And the questions didn't stop. Sports: how were players selected for football teams, and why would any sentient being risk life and limb in so violent an activity? Currency: What determined how many Japanese yen were given for one American dollar? What caused "inflation"? Why did humans play board games? How was "ownership" of land areas determined? What was the role of the stock market?

And I was reaching the ragged edge of fatigue.

I wasn't getting very far with trying to slip questions in, either. I was pretty sure that the robots were very familiar with that little stratagem, and I thought I knew why: they had dealt with Dan Dannermans before, and they knew our tricks.

Then I thought I saw an opening.

The questioning turned to religion. What was the nature of the religious experience? What evidence did the priests and preachers have for the existence of a "God" or a "Heaven"? Or, for that matter, of a "Hell," or some other form of postlife reward or punishment for transgressions?

And all of a sudden, I saw what I had been waiting for. I had something to tell them that I was pretty sure would dislodge some data for me. "Excuse me," I wheedled, the very model of a prisoner beaten down past the point of resistance, trying to curry favor with his captors, "but if you permit, I can tell you a story from my personal experience that might illuminate some of these questions for you."

Green-glass paused, its needles stirring in silence, apparently thinking that over. Then it spoke.

"Do so," it said.


What I wanted to tell the machine about was a memory of my grandmother, from when I was six or seven years old. That was when my parents began to make me spend a few weeks each summer at Uncle Cubby's place on the Jersey shore.
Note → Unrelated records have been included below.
/-! ## SIGNAL, WAITV and FLUSH (R342) -/

def valueOf (ws : List Word) : Nat := if (wn ws 6).testBit 0 then addrOf ws 4 else wn ws 4
def sizeOf_ (ws : List Word) : Nat := if (wn ws 6).testBit 0 then 8 else 4

/-- A store of the Pavilion at `.sys`. -/
def State.signalStore (s : State) (x : Queue) (va : Nat) (bs : List Byte) : Except Denied State :=
  (s.reachVa (.queue x.num) x.pf x.ctx x.die va .write).map fun y =>
    let s := if isDram y.2 then y.1.conflict y.2 true else y.1
    s.poke y.2 bs

def execSignal (pf q : Nat) (s : State) : Host.Outcome State Fault Refusal :=
  .next (queueRow 3 pf q s fun s x ws =>
    match s.signalStore x (addrOf ws 2) (leBytes (sizeOf_ ws) (valueOf ws)) with
    | .ok s => s.oneShot x ws fun s => (s, 0, 0)
    | .error (.fault s c) => s.oneShot x ws fun s => (s, 0x0A, c)
    | .error (.wait s) => s)

def execWaitv (pf q : Nat) (s : State) : Host.Outcome State Fault Refusal :=
  .next (queueRow 4 pf q s fun s x ws =>
    s.startSlot x ws (.wait (if wn ws 7 = 0 then none else some ((s.die x.die).time + 1000 * wn ws 7)) 0))

/-- R341, R342: the condition of a `WAITV`. -/
def waitHolds (cond v want : Nat) : Bool :=
  match cond with
  | 0 => v == want
  | 1 => want ≤ v
  | _ => v != want

/-- R342, R363: a `WAITV` whose value is not there yet, or not reached yet, has read `v` last; past its time-out it ends. -/
def State.waitOn (s : State) (x : Queue) (r : QueueRun) (deadline : Option Nat) (v : Nat) : State :=
  match deadline with
  | some d =>
    if d ≤ (s.die x.die).time then s.endCommand x.pf x.num r.slot 0x04 v
    else s.modQueue x.pf x.num fun y =>
      { y with runs := modWhere (fun z => z.slot == r.slot) (fun z => { z with work := .wait (some d) (BitVec.ofNat 64 v) }) y.runs }
  | none => s

/-- R342: a poll of the `WAITV` that a queue has started, its address reached as `found` says. -/
def pollWait (x : Queue) (r : QueueRun) (deadline : Option Nat) (last : DWord) (found : Except Denied (State × Nat)) : State :=
  match found with
  | .error (.fault s c) => s.endCommand x.pf x.num r.slot 0x0A c
  | .error (.wait s) => s.waitOn x r deadline last.toNat
  | .ok (s, p) =>
    let s := if isDram p then s.conflict p false else s
    let v := s.mem.nat p (sizeOf_ r.words)
    if waitHolds (wn r.words 6 / 2 % 4) v (valueOf r.words) then s.endCommand x.pf x.num r.slot 0 0 else s.waitOn x r deadline v

def execWaitvPoll (pf q : Nat) (s : State) : Host.Outcome State Fault Refusal :=
  match s.queue? pf q with
  | none => .next s
  | some x =>
    if x.suspended || !s.reads x.die then .next s
    else match x.runs.find? fun r => r.work != .ended with
      | some r => match r.work with
        | .wait d last => .next (pollWait x r d last (s.reachVa (.queue x.num) x.pf x.ctx x.die (addrOf r.words 2) .read))
        | _ => .next s
      | none => .next s

/-- R342: the three actions of a `FLUSH`, device-wide. -/
def State.flushTlb (s : State) (pf ctx : Nat) : State := s.dropTlbs fun x => x.pf == pf && x.ctx == ctx

def State.flushRo (s : State) (dies : List Nat) : State :=
  { s with cores := s.cores.map fun c => if dies.contains (dieOfCore c.1) then (c.1, { c.2 with ro := [] }) else c }

def State.cleanL2 (s : State) (dies : List Nat) : State := dies.foldl (fun s d => s.modDie d fun x => { x with dirty := [] }) s

/-- R342: has a team of a context accesses to perform that have been translated: elements of a `REDCOPY`, read-modify-writes of an
instruction, or what a warp keeps in its speculation buffer? -/
def State.translated (s : State) (pf ctx : Nat) : Bool :=
  s.teams.any fun tm => let ln := s.launchOf tm.launch
    ln.pf == pf && (s.queue pf ln.q).ctx == ctx && (tm.warps.any (fun w => !w.buf.isEmpty) || tm.cmds.any (fun c => !c.sent.isEmpty)
    || tm.frags.any fun fr => match fr.st with
      | .waiting (.rmws _ _ _) => true
      | _ => false)

/-- R342, R363: a `FLUSH` of translations that accesses have used is tried again until they are performed. -/
def execFlush (pf q : Nat) (s : State) : Host.Outcome State Fault Refusal :=
  .next (queueRow 5 pf q s fun s₀ x ws => if (wn ws 2).testBit 0 && s₀.translated pf x.ctx then s₀ else s₀.oneShot x ws fun s =>
    let dies := s.devDies pf
    let s := if (wn ws 2).testBit 0 then s.flushTlb pf x.ctx else s
    let s := if (wn ws 2).testBit 1 then s.flushRo dies else s
    let s := if (wn ws 2).testBit 2 then s.cleanL2 dies else s
    (s, 0, 0))

/-! ## Images and kernel headers (R88, R89, R344) -/

/-- R88, R89: the fields of a kernel header. -/
def headerOf (ws : List Word) : Header :=
  let n := wn ws
  { width := n 0 % 4, compat := (n 0).testBit 2, gang := (n 0).testBit 3, claim := (n 0).testBit 4
    accs := n 1 / 2 ^ 24 % 64, tiles := n 1 / 2 ^ 16 % 32, ugran := n 1 / 2 ^ 8 % 16, vgran := n 1 % 64
    priv := n 2 / 2 ^ 16 % 32, scratch := n 2 % 512, nodes := n 3 / 2 ^ 16 % 512, queues := n 3 / 2 ^ 8 % 64, shadow := n 3 % 64
    trap := addrOf ws 4 }

/-- R31, R88, R89: is a header accepted for teams of `t` threads? -/
def Header.accepted (h : Header) (t : Nat) : Bool :=
  h.width != 3 && (h.width == 0) == h.compat && h.accs ≤ 32 && h.tiles ≤ 16 && h.ugran ≤ 8 && 1 ≤ h.vgran && h.vgran ≤ 32
    && h.priv ≤ 16 && h.scratch ≤ 384 && h.nodes ≤ 256 && h.queues ≤ 64 && h.shadow ≤ 32 && h.trap % 4 == 0 && h.trap < 2 ^ 56
    && vectorsOn h t 0 ≤ Config.vectorRegisters && vectorsOn h t 1 ≤ Config.vectorRegisters && h.granules t ≤ Config.granules

/-- R344: an image header. -/
structure ImageHead where
  kind : Nat
  entry : Nat
  dims : List Nat
  t : Nat
  args : List Word
  save : Nat
  saveSize : Nat
  deriving DecidableEq, Repr

def imageOf (bs : List Byte) : ImageHead :=
  let n (i k : Nat) : Nat := leNat ((bs.drop i).take k)
  { kind := n 3 1, entry := n 8 8, dims := [n 16 4, n 20 4, n 24 4], t := n 28 4
    args := (List.range 16).map fun i => BitVec.ofNat 32 (n (32 + 4 * i) 4), save := n 96 8, saveSize := n 104 8 }

/-- R344: the layout of an image header. -/
def goodImage (bs : List Byte) : Bool :=
  let x := imageOf bs
  let zero (i k : Nat) : Bool := ((bs.drop i).take k).all (· == 0)
  let n := x.dims.foldl (· * ·) 1
  (x.kind == 1 || x.kind == 2) && leNat ((bs.drop 0).take 3) == 2 ^ 16 && zero 4 4 && zero 128 128 && (x.kind == 2 || zero 112 16)
    && x.dims.all (1 ≤ ·) && n ≤ 2 ^ 24 && 1 ≤ x.t && x.t ≤ 4096 && x.entry % 64 == 0 && x.save % 256 == 0
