/-- R376, R396, R401 to R403, R507: the management endpoint answers. No SPDM request is served while firmware loads. An answer is
co-signed, and sent where the device's own check of its signatures holds. The bytes of a transcript, which other standards fix, are
log entry 12 (PRESUMED), and the order of the sessions' checks is log entry 18 (DEDUCED). -/
def Obligations.ManagementAnswers : Prop := ∀ (v slot offset length index sensor : Nat) (asym hash : List Nat) (meas : MeasurementOffer)
    (nonce msg : List Byte) (temp : Int) (code : Nat) (bad sign : Bool) (s : State),
  let chain := Config.certificateChain
  let busy := s.answer (.error "Busy")
  let unexpected := s.answer (.error "UnexpectedRequest")
  let offered := asym.contains 0 || hash.contains 0 || meas.hashes.contains 0 || meas.specs.contains 0
  let blocks := s.measurements (if index = 0xFF then [1, 2, 3, 4, 5, 6, 7] else [index])
  let proof (body : List Byte) : OpaqueElement := { vendor := 0x1D9E, kind := 1, coSignature := Config.slhSign body }
  let whole (body : List Byte) : List Byte :=
    let data := Config.opaqueData 0x1D9E 1 (Config.slhSign body)
    body ++ leBytes 2 data.length ++ data
  let sound (body : List Byte) : Prop := Config.slhVerify Config.slhKey (Config.slhSign body) body = true ∧
    Config.rsaVerify Config.leafKey (Config.rsaSign (whole body)) (whole body) = true
  let challenge := Config.spdmHeader 0x03 ++ (nonce ++ Config.sha384 chain)
  let measured := Config.spdmHeader 0x60 ++ (nonce ++ blocks.flatMap fun b => leBytes 1 b.1 ++ leBytes 1 b.2.1 ++ leBytes 2 b.2.2.length ++ b.2.2)
  (s.fw.loading = true → exec .getVersion s = .next busy ∧ exec (.getCapabilities v) s = .next busy ∧
    exec (.negotiateAlgorithms v asym hash meas) s = .next busy ∧ exec (.getDigests v) s = .next busy ∧
    exec (.getCertificate v slot offset length) s = .next busy ∧ exec (.challenge v slot nonce) s = .next busy ∧
    exec (.getMeasurements v index sign nonce) s = .next busy ∧ exec (.spdmUnsupportedRequest v code bad) s = .next busy) ∧
  (s.fw.loading = false → s.session ≠ .none_ → exec .getVersion s = .next ({ s with session := .versioned }.answer (.version 0x13))) ∧
  (s.fw.loading = false → s.session = .versioned → exec (.getCapabilities 0x13) s =
    .next ({ s with session := .capable }.answer (.capabilities true true true true 22))) ∧
  (s.fw.loading = false → s.session = .capable → exec (.negotiateAlgorithms 0x13 asym hash meas) s =
    .next ({ s with session := if offered then .selected else .none_ }.answer
      (.algorithms (asym.contains 0) (hash.contains 0) (meas.hashes.contains 0) (meas.specs.contains 0)))) ∧
  (s.fw.loading = false → s.session = .selected → exec (.getDigests 0x13) s = .next (s.answer (.digests (Config.sha384 chain)))) ∧
  (s.fw.loading = false → s.session = .selected → offset < chain.length → exec (.getCertificate 0x13 0 offset length) s =
    .next (s.answer (.certificate ((chain.drop offset).take length) (chain.length - (offset + length))))) ∧
  (s.fw.loading = false → s.session = .selected → slot ≠ 0 →
    exec (.getCertificate 0x13 slot offset length) s = .next (s.answer (.error "InvalidRequest")) ∧
    exec (.challenge 0x13 slot nonce) s = .next (s.answer (.error "InvalidRequest"))) ∧
  (s.fw.loading = false → s.session = .selected → sound challenge → exec (.challenge 0x13 0 nonce) s =
    .next (s.answer (.challengeAuth (proof challenge) (Config.rsaSign (whole challenge))))) ∧
  (s.fw.loading = false → s.session = .selected → ¬ sound challenge →
    exec (.challenge 0x13 0 nonce) s = .next (s.answer (.error "Unspecified"))) ∧
  (s.fw.loading = false → s.session = .selected → blocks ≠ [] → sound measured → exec (.getMeasurements 0x13 index sign nonce) s =
    .next (s.answer (.measurements blocks (proof measured) (if sign then Config.rsaSign (whole measured) else [])))) ∧
  (s.fw.loading = false → s.session ≠ .none_ → v ≠ 0x13 → exec (.getCapabilities v) s = .next (s.answer (.error "VersionMismatch")) ∧
    exec (.challenge v slot nonce) s = .next (s.answer (.error "VersionMismatch")) ∧
    exec (.spdmUnsupportedRequest v code bad) s = .next (s.answer (.error "VersionMismatch"))) ∧
  (s.fw.loading = false → s.session = .none_ → exec .getVersion s = .next unexpected ∧ exec (.getCapabilities v) s = .next unexpected ∧
    exec (.negotiateAlgorithms v asym hash meas) s = .next unexpected ∧ exec (.getDigests v) s = .next unexpected ∧
    exec (.getCertificate v slot offset length) s = .next unexpected ∧ exec (.challenge v slot nonce) s = .next unexpected ∧
    exec (.getMeasurements v index sign nonce) s = .next unexpected ∧ exec (.spdmUnsupportedRequest v code bad) s = .next unexpected) ∧
  (s.fw.loading = false → s.session ≠ .none_ →
    exec (.spdmUnsupportedRequest 0x13 code false) s = .next (s.answer (.error "UnsupportedRequest"))) ∧
  (s.fw.loading = false → s.session ≠ .none_ → exec (.spdmUnsupportedRequest 0x13 code true) s = .next (s.answer (.error "InvalidRequest"))) ∧
  (sensor < 32 → exec (.pldmRequest sensor temp) s = .next (s.answer (.sensor temp))) ∧
  (exec (.pldmRequest 32 temp) s = .next (s.answer (.sensor s.power.doneEnergy))) ∧
  (exec (.mctpControl msg) s = .next (s.answer (.control (Config.mctpReply msg))))
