-- ==== Sys2Proof/Laws/KeepShared.lean ====
section
/-! SUPPORT. The shared operations keep the canonical form of memory and never lower the floor: translation, events, completion, accesses,
fragments, traps, operands and fetch. -/

namespace Sys2Proof.Machine

variable {c₀ : Bool} {n₀ : Nat} {s : State}

/-! ### Units -/

theorem State.modTeam_held {t : Nat} {f : Team → Team} (hk : Held c₀ n₀ s) : Held c₀ n₀ (s.modTeam t f) := hk

theorem State.modFrag_held {t g : Nat} {f : Frag → Frag} (hk : Held c₀ n₀ s) : Held c₀ n₀ (s.modFrag t g f) := hk

theorem State.modWarp_held {t w : Nat} {f : Warp → Warp} (hk : Held c₀ n₀ s) : Held c₀ n₀ (s.modWarp t w f) := hk

theorem State.modLaunch_held {l : Nat} {f : Launch → Launch} (hk : Held c₀ n₀ s) : Held c₀ n₀ (s.modLaunch l f) := hk

theorem State.modCtx_held {p c : Nat} {f : Context → Context} (hk : Held c₀ n₀ s) : Held c₀ n₀ (s.modCtx p c f) := hk

theorem State.modQueue_held {p q : Nat} {f : Queue → Queue} (hk : Held c₀ n₀ s) : Held c₀ n₀ (s.modQueue p q f) := hk

theorem State.modCore_held {c : Nat} {f : Core → Core} (hk : Held c₀ n₀ s) : Held c₀ n₀ (s.modCore c f) := hk

theorem State.modDie_held {d : Nat} {f : Die → Die} (hk : Held c₀ n₀ s) : Held c₀ n₀ (s.modDie d f) := hk

theorem State.wakeOn_held {core : Nat} {w : Wait} (hk : Held c₀ n₀ s) : Held c₀ n₀ (State.wakeOn s core w) := by
  unfold State.wakeOn
  repeat' first
    | with_reducible assumption
    | with_reducible refine Held.cells ?_
    | (refine Held.of_cells ?_; dsimp only)

theorem State.wakeSpill_held (hk : Held c₀ n₀ s) : Held c₀ n₀ (State.wakeSpill s) := by
  unfold State.wakeSpill
  repeat' first
    | with_reducible assumption
    | with_reducible refine Held.cells ?_
    | (refine Held.of_cells ?_; dsimp only)

/-! ### Translate -/

theorem State.conflictRange_held {place : Nat} {n : Nat} {write : Bool} (hk : Held c₀ n₀ s) :
    Held c₀ n₀ (State.conflictRange s place n write) := by
  unfold State.conflictRange
  repeat' first
    | with_reducible assumption
    | with_reducible refine Held.cells ?_
    | (refine Held.of_cells ?_; dsimp only)

theorem State.conflict_held {place : Nat} {write : Bool} (hk : Held c₀ n₀ s) : Held c₀ n₀ (State.conflict s place write) := by
  unfold State.conflict
  repeat' first
    | with_reducible assumption
    | with_reducible apply State.conflictRange_held

theorem State.capturePage_held {l : Launch} {r : Replay} {pa : Nat} {size : Nat} {place : Nat} {n : Nat} (hk : Held c₀ n₀ s)
    {r_ : State × Bool} (eq₀ : (State.capturePage s l r pa size place n) = r_) : Held c₀ n₀ r_.1 := by
  subst eq₀
  unfold State.capturePage
  repeat' first
    | with_reducible assumption
    | with_reducible apply State.modLaunch_held
    | with_reducible refine Held.cells ?_
    | with_reducible apply Cells.copy
    | (with_reducible refine Cells.fold ?_ (fun _ _ _ => ?_) _)
    | (with_reducible refine foldl_held (fun _ _ _ => ?_) _ ?_)
    | (refine Held.of_cells ?_; dsimp only)
    | with_reducible intro _
    | split

theorem State.capture_held {pf ctx pa size place n : Nat} (hk : Held c₀ n₀ s) {r_ : State × Bool}
    (eq₀ : s.capture pf ctx pa size place n = r_) : Held c₀ n₀ r_.1 := by
  subst eq₀
  unfold State.capture
  refine List.foldlRecOn s.launches _ (motive := fun x : State × Bool => Held c₀ n₀ x.1) hk fun x hx l _ => ?_
  split
  · split
    · show Held c₀ n₀ (x.1.capturePage l _ pa size place n).1
      exact State.capturePage_held hx rfl
    · exact hx
  · exact hx

theorem State.touch_held {place : Nat} {n : Nat} (hk : Held c₀ n₀ s) : Held c₀ n₀ (State.touch s place n) := by
  unfold State.touch
  repeat' first
    | with_reducible assumption
    | with_reducible apply State.modDie_held
    | with_reducible refine Held.cells ?_
    | (with_reducible refine foldl_held (fun _ _ _ => ?_) _ ?_)
    | (refine Held.of_cells ?_; dsimp only)
    | with_reducible intro _
    | split
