-- ==== Sys2Proof/Laws/KeepInstr.lean ====
section
/-! SUPPORT. The instructions of the cores keep the canonical form of memory and never lower the floor: one lemma a meaning. -/

namespace Sys2Proof.Machine

variable {c₀ : Bool} {n₀ : Nat} {s : State}

/-! ### Integer -/

theorem execOn_held {i : Instr} {f : Fields} {op : Nat → Nat → Nat → Nat} (hk : Held c₀ n₀ s) :
    Out c₀ n₀ (execOn i f s op) := by
  unfold execOn
  repeat' first
    | with_reducible assumption
    | with_reducible apply issueWith_held
    | with_reducible intro _
    | split
    | with_reducible apply Out.next
    | with_reducible apply Effect.Held.done

theorem execFit_held {i : Instr} {f : Fields} {op : Int → Int → Int → Int} (hk : Held c₀ n₀ s) :
    Out c₀ n₀ (execFit i f s op) := by
  unfold execFit
  repeat' first
    | with_reducible assumption
    | with_reducible apply execOn_held

theorem execIadd_held {f : Fields} (hk : Held c₀ n₀ s) : Out c₀ n₀ (execIadd f s) := by
  unfold execIadd
  repeat' first
    | with_reducible assumption
    | with_reducible apply execFit_held

theorem execIsub_held {f : Fields} (hk : Held c₀ n₀ s) : Out c₀ n₀ (execIsub f s) := by
  unfold execIsub
  repeat' first
    | with_reducible assumption
    | with_reducible apply execFit_held

theorem execIneg_held {f : Fields} (hk : Held c₀ n₀ s) : Out c₀ n₀ (execIneg f s) := by
  unfold execIneg
  repeat' first
    | with_reducible assumption
    | with_reducible apply execFit_held

theorem execIabs_held {f : Fields} (hk : Held c₀ n₀ s) : Out c₀ n₀ (execIabs f s) := by
  unfold execIabs
  repeat' first
    | with_reducible assumption
    | with_reducible apply execFit_held

theorem execImul_held {f : Fields} (hk : Held c₀ n₀ s) : Out c₀ n₀ (execImul f s) := by
  unfold execImul
  repeat' first
    | with_reducible assumption
    | with_reducible apply execFit_held

theorem execImulhi_held {f : Fields} (hk : Held c₀ n₀ s) : Out c₀ n₀ (execImulhi f s) := by
  unfold execImulhi
  repeat' first
    | with_reducible assumption
    | with_reducible apply execFit_held

theorem execImad_held {f : Fields} (hk : Held c₀ n₀ s) : Out c₀ n₀ (execImad f s) := by
  unfold execImad
  repeat' first
    | with_reducible assumption
    | with_reducible apply execFit_held

theorem execImin_held {f : Fields} (hk : Held c₀ n₀ s) : Out c₀ n₀ (execImin f s) := by
  unfold execImin
  repeat' first
    | with_reducible assumption
    | with_reducible apply execFit_held

theorem execImax_held {f : Fields} (hk : Held c₀ n₀ s) : Out c₀ n₀ (execImax f s) := by
  unfold execImax
  repeat' first
    | with_reducible assumption
    | with_reducible apply execFit_held

theorem execImadw_held {f : Fields} (hk : Held c₀ n₀ s) : Out c₀ n₀ (execImadw f s) := by
  unfold execImadw
  repeat' first
    | with_reducible assumption
    | with_reducible apply issueWith_held
    | with_reducible intro _
    | split
    | with_reducible apply Out.next
    | with_reducible apply Effect.Held.done

theorem execIdot4_held {f : Fields} (hk : Held c₀ n₀ s) : Out c₀ n₀ (execIdot4 f s) := by
  unfold execIdot4
  repeat' first
    | with_reducible assumption
    | with_reducible apply issueWith_held
    | with_reducible intro _
    | split
    | with_reducible apply Out.next
    | with_reducible apply Effect.Held.done

theorem State.putBeside_held {e : Env} {r : Nat} {xs : List (Nat × Bool)} (hk : Held c₀ n₀ s) :
    Held c₀ n₀ (State.putBeside s e r xs) := by
  unfold State.putBeside
  repeat' first
    | with_reducible assumption
    | with_reducible apply State.modTeam_held

theorem execIaddc_held {f : Fields} (hk : Held c₀ n₀ s) : Out c₀ n₀ (execIaddc f s) := by
  unfold execIaddc
  repeat' first
    | with_reducible assumption
    | with_reducible apply issueWith_held
    | with_reducible apply State.putBeside_held
    | with_reducible intro _
    | split
    | with_reducible apply Out.next
    | with_reducible apply Effect.Held.done

/-! ### Logic -/

theorem execAnd_held {f : Fields} (hk : Held c₀ n₀ s) : Out c₀ n₀ (execAnd f s) := by
  unfold execAnd
  repeat' first
    | with_reducible assumption
    | with_reducible apply execOn_held

theorem execOr_held {f : Fields} (hk : Held c₀ n₀ s) : Out c₀ n₀ (execOr f s) := by
  unfold execOr
  repeat' first
    | with_reducible assumption
    | with_reducible apply execOn_held

theorem execXor_held {f : Fields} (hk : Held c₀ n₀ s) : Out c₀ n₀ (execXor f s) := by
  unfold execXor
  repeat' first
    | with_reducible assumption
    | with_reducible apply execOn_held

theorem execNot_held {f : Fields} (hk : Held c₀ n₀ s) : Out c₀ n₀ (execNot f s) := by
  unfold execNot
  repeat' first
    | with_reducible assumption
    | with_reducible apply execOn_held

theorem execAndn_held {f : Fields} (hk : Held c₀ n₀ s) : Out c₀ n₀ (execAndn f s) := by
  unfold execAndn
  repeat' first
    | with_reducible assumption
    | with_reducible apply execOn_held

theorem execBool3_held {f : Fields} (hk : Held c₀ n₀ s) : Out c₀ n₀ (execBool3 f s) := by
  unfold execBool3
  repeat' first
    | with_reducible assumption
    | with_reducible apply issueWith_held
    | with_reducible intro _
    | split
    | with_reducible apply Out.next
    | with_reducible apply Effect.Held.done

theorem execShift_held {i : Instr} {f : Fields} {op : Nat → Nat → Nat → Nat} (hk : Held c₀ n₀ s) :
    Out c₀ n₀ (execShift i f s op) := by
  unfold execShift
  repeat' first
    | with_reducible assumption
    | with_reducible apply issueWith_held
    | with_reducible intro _
    | split
    | with_reducible apply Out.next
    | with_reducible apply Effect.Held.done

theorem execShl_held {f : Fields} (hk : Held c₀ n₀ s) : Out c₀ n₀ (execShl f s) := by
  unfold execShl
  repeat' first
    | with_reducible assumption
    | with_reducible apply execShift_held

theorem execShr_held {f : Fields} (hk : Held c₀ n₀ s) : Out c₀ n₀ (execShr f s) := by
  unfold execShr
  repeat' first
    | with_reducible assumption
    | with_reducible apply execShift_held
Uncle Chubby was J. Cuthbert Dannerman, the one with the money. I didn't specially want to be spending summers in his house. Uncle Cubby wanted it, because he liked having kids around now and then, possessing none of his own. And my father, who hadn't done nearly as well with his career as his older brother, wanted me to be there, too, because he was well aware that when Uncle Chubby died there would be a considerable estate for someone to inherit.

Well, that part didn't work out for me, for one reason or another, but those summers in New Jersey turned out not to be so bad. After I had cried myself to sleep for a week or so I began to enjoy myself. My cousin Pat came along most summers, for the same reasons. Unfortunately she was a girl, but at least she was someone to play with, and after a while her gender turned out to be an asset. That was when we discovered some interesting new games, like I'll Show You Mine If You Show Me Yours.

The bad part of the summers was that Grandmother Dannerman was there, too.

Grandmother Dannerman was a dying old woman, but she was taking her time about it. She was bedridden, feeble and incontinent. There was always a faint smell of old-lady pee in her bedroom, although the big windows that looked down to the river were generally open wide. After her fifth or sixth major operation she had got religion, and she wanted me and Pat to have it, too. She explained that when she died she was going to go to Heaven, because she had been a good Christian woman. She fully intended to see us there with her, so once a day, after our naps and before we were allowed to go swim in the river, she taught us Bible stories in her tiny, wheezy voice.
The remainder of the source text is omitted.